- Conference: Western Athletic Conference
- Record: 1–10 (1–7 WAC)
- Head coach: Bill Yung (4th season);
- Offensive coordinator: Hal Mumme (4th season)
- Offensive scheme: Spread
- Defensive coordinator: Denny Doornbos (3rd season)
- Base defense: 3–4
- Home stadium: Sun Bowl

= 1985 UTEP Miners football team =

American college football season

The 1985 UTEP Miners football team was an American football team that represented the University of Texas at El Paso in the Western Athletic Conference during the 1985 NCAA Division I-A football season. In their fourth year under head coach Bill Yung, the team compiled a 1–10 record. Their lone victory against BYU was (by points spread) the fifth biggest upset in college football history since (at least) 1980. They were the final team with a 0–4 record or worse to upset a top 10 AP poll-ranked opponent unitl UCLA in 2025.

==Schedule==

| Date | Opponent | Site | Result | Attendance | Source |
| August 31 | at Air Force | Falcon Stadium; Colorado Springs, CO; | L 6–48 | 38,500 |  |
| September 7 | at No. 3 SMU* | Texas Stadium; Irving, TX; | L 23–35 | 24,611 |  |
| September 14 | at Colorado State | Hughes Stadium; Fort Collins, CO; | L 24–41 | 22,781 |  |
| September 21 | New Mexico State* | Sun Bowl; El Paso, TX (rivalry); | L 20–22 | 26,810 |  |
| September 28 | at Utah | Robert Rice Stadium; Salt Lake City, UT; | L 19–55 | 30,745 |  |
| October 12 | at Kent State* | Dix Stadium; Kent, OH; | L 24–51 | 10,329 |  |
| October 26 | No. 7 BYU | Sun Bowl; El Paso, TX; | W 23–16 | 22,121 |  |
| November 2 | New Mexico | Sun Bowl; El Paso, TX; | L 23–27 | 32,849 |  |
| November 9 | Hawaii | Sun Bowl; El Paso, TX; | L 7–23 | 12,910 |  |
| November 16 | San Diego State | Sun Bowl; El Paso, TX; | L 6–34 | 10,876 |  |
| December 7 | vs. Wyoming | VFL Park; Melbourne, Australia (Australia Bowl); | L 21–23 | 19,107 |  |
*Non-conference game; Homecoming; Rankings from AP Poll released prior to the game;

== Awards ==
No players were selected to the first or second All-WAC team. Several players were honorable mentions.
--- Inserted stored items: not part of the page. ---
/-- R261: SHUTDOWN, as a line and as an operation, latches the request and changes nothing else; at once TX_WAKE,
TX_LOAD, TX_RESUME and TX_STOP are disabled; a second SHUTDOWN changes nothing. -/
def Obligations.ShutdownLatchesTheRequest : Prop :=
  ∀ s : State, ∃ t, t = { s with shutdownReq := true } ∧
    exec .shutdown s = .next t ∧ exec .opShutdown s = .next t ∧ exec .shutdown t = .next t ∧
    txWakeEnabled t = false ∧ txLoadEnabled t = false ∧ txResumeEnabled t = false ∧
    (∀ drained, txStopEnabled drained t = false)

/-- R41, R45: the request is set only by SHUTDOWN and cleared only by RESET. -/
def Obligations.ShutdownRequestLastsUntilReset : Prop :=
  ∀ (i : Instr) (s t : State), exec i s = .next t → performsReset i = false →
    (s.shutdownReq = true → t.shutdownReq = true) ∧
    (s.shutdownReq = false → t.shutdownReq = true → i = .shutdown ∨ i = .opShutdown)

/-! ## The host and the agents' fields -/

/-- R180: HOST_ENQ appends a whole text in one step on this hardware, whatever the state, and PUSH is the text of one
character; nothing else changes but the accept port. In a configuration with a finite queue a text that fits is
appended whole, and one that does not is refused on `host_accept` with the queue unchanged. -/
def Obligations.HostEnqTakesAllOrNothing : Prop :=
  (∀ (s : State) (text : List Char8) (ch : Char8),
    exec (.hostEnq text) s = .next { s with queue := s.queue ++ text, hostAccept := true } ∧
    exec (.push ch) s = .next { s with queue := s.queue ++ [ch], hostAccept := true }) ∧
  (∀ (c : Cfg) (depth : Nat) (text : List Char8) (s : State), c.params.queueDepth = some depth →
    (s.queue.length + text.length ≤ depth →
      hostEnqStep c text s = { s with queue := s.queue ++ text, hostAccept := true }) ∧
    (depth < s.queue.length + text.length → hostEnqStep c text s = { s with hostAccept := false }))

/-- R22, R68: no step of agent RX writes a field of the transmit path or the queue, and no step of agent TX writes a
field of the receive path or adds to the queue; TX takes at most its head. -/
def Obligations.AgentsKeepToTheirFields : Prop :=
  ∀ (i : Instr) (s t : State), exec i s = .next t →
    (performsReceive i = true → sameTransmitter s t) ∧
    (performsTransmit i = true →
      sameReceiver s t ∧ (t.queue = s.queue ∨ ∃ ch, s.queue = ch :: t.queue))

/-- R36, R192: but for RESET, the phase changes only in a step that puts out a sample. -/
def Obligations.PhaseChangesOnlyWithASample : Prop :=
  ∀ (i : Instr) (s t : State), exec i s = .next t → performsReset i = false →
    t.phi = s.phi ∨ ∃ v, t.trace = s.trace ++ [.sample v]

/-- R42, R246: but for RESET, the trace only grows, by at most two events a step, and never by more than one
received character. -/
def Obligations.TraceOnlyGrows : Prop :=
  ∀ (i : Instr) (s t : State), exec i s = .next t → performsReset i = false →
    ∃ new : List Event, t.trace = s.trace ++ new ∧ new.length ≤ 2 ∧ (receivedCharacters new).length ≤ 1

/-! ## Invariants -/

/-- R48 (a) to (f) and (h), with R23, R30 and R40: every step, of any agent under any schedule, keeps the invariant,
from every state that has it. -/
def Obligations.EveryStepKeepsTheInvariants : Prop :=
  ∀ s t : State, sound s → step s = .next t → sound t

/-- The reset state has the invariants, and it is what RESET 1, 1 leaves of it (log entry 11). -/
def Obligations.ResetStateHasTheInvariants : Prop :=
  sound State.reset ∧ phaseInRange State.reset.phi ∧ exec (.reset true true) State.reset = .next State.reset

/-- R48(g): every step keeps the phase in [0, 2 pi). -/
def Obligations.EveryStepKeepsThePhaseInRange : Prop :=
  ∀ s t : State, phaseInRange s.phi → step s = .next t → phaseInRange t.phi
end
Henry Castellanos, punter, honorable mention

John Harvey, running back, honorable mention

Luther Johnson, return specialist, honorable mention

Robert Murray, defensive back, honorable mention

Don Sommer, offensive line, honorable mention

Danny Taylor, defensive back, honorable mention

==NFL draft==
The 1986 NFL Draft was held at the New York Marriott Marquis in New York City, New York on April 29–30, 1986. Miners who were picked in the 1986 NFL draft:

| Round | Pick | Player | Position | NFL team |
|---|---|---|---|---|
| 8 | 208 | Seth Joyner | LB | Philadelphia Eagles |
| 9 | 238 | Danny Taylor | DB | Cleveland Browns |
| 10 | 256 | Don Sommer | OG | Houston Oilers |

Additionally, Larry Linne was signed by the New England Patriots as a free agent.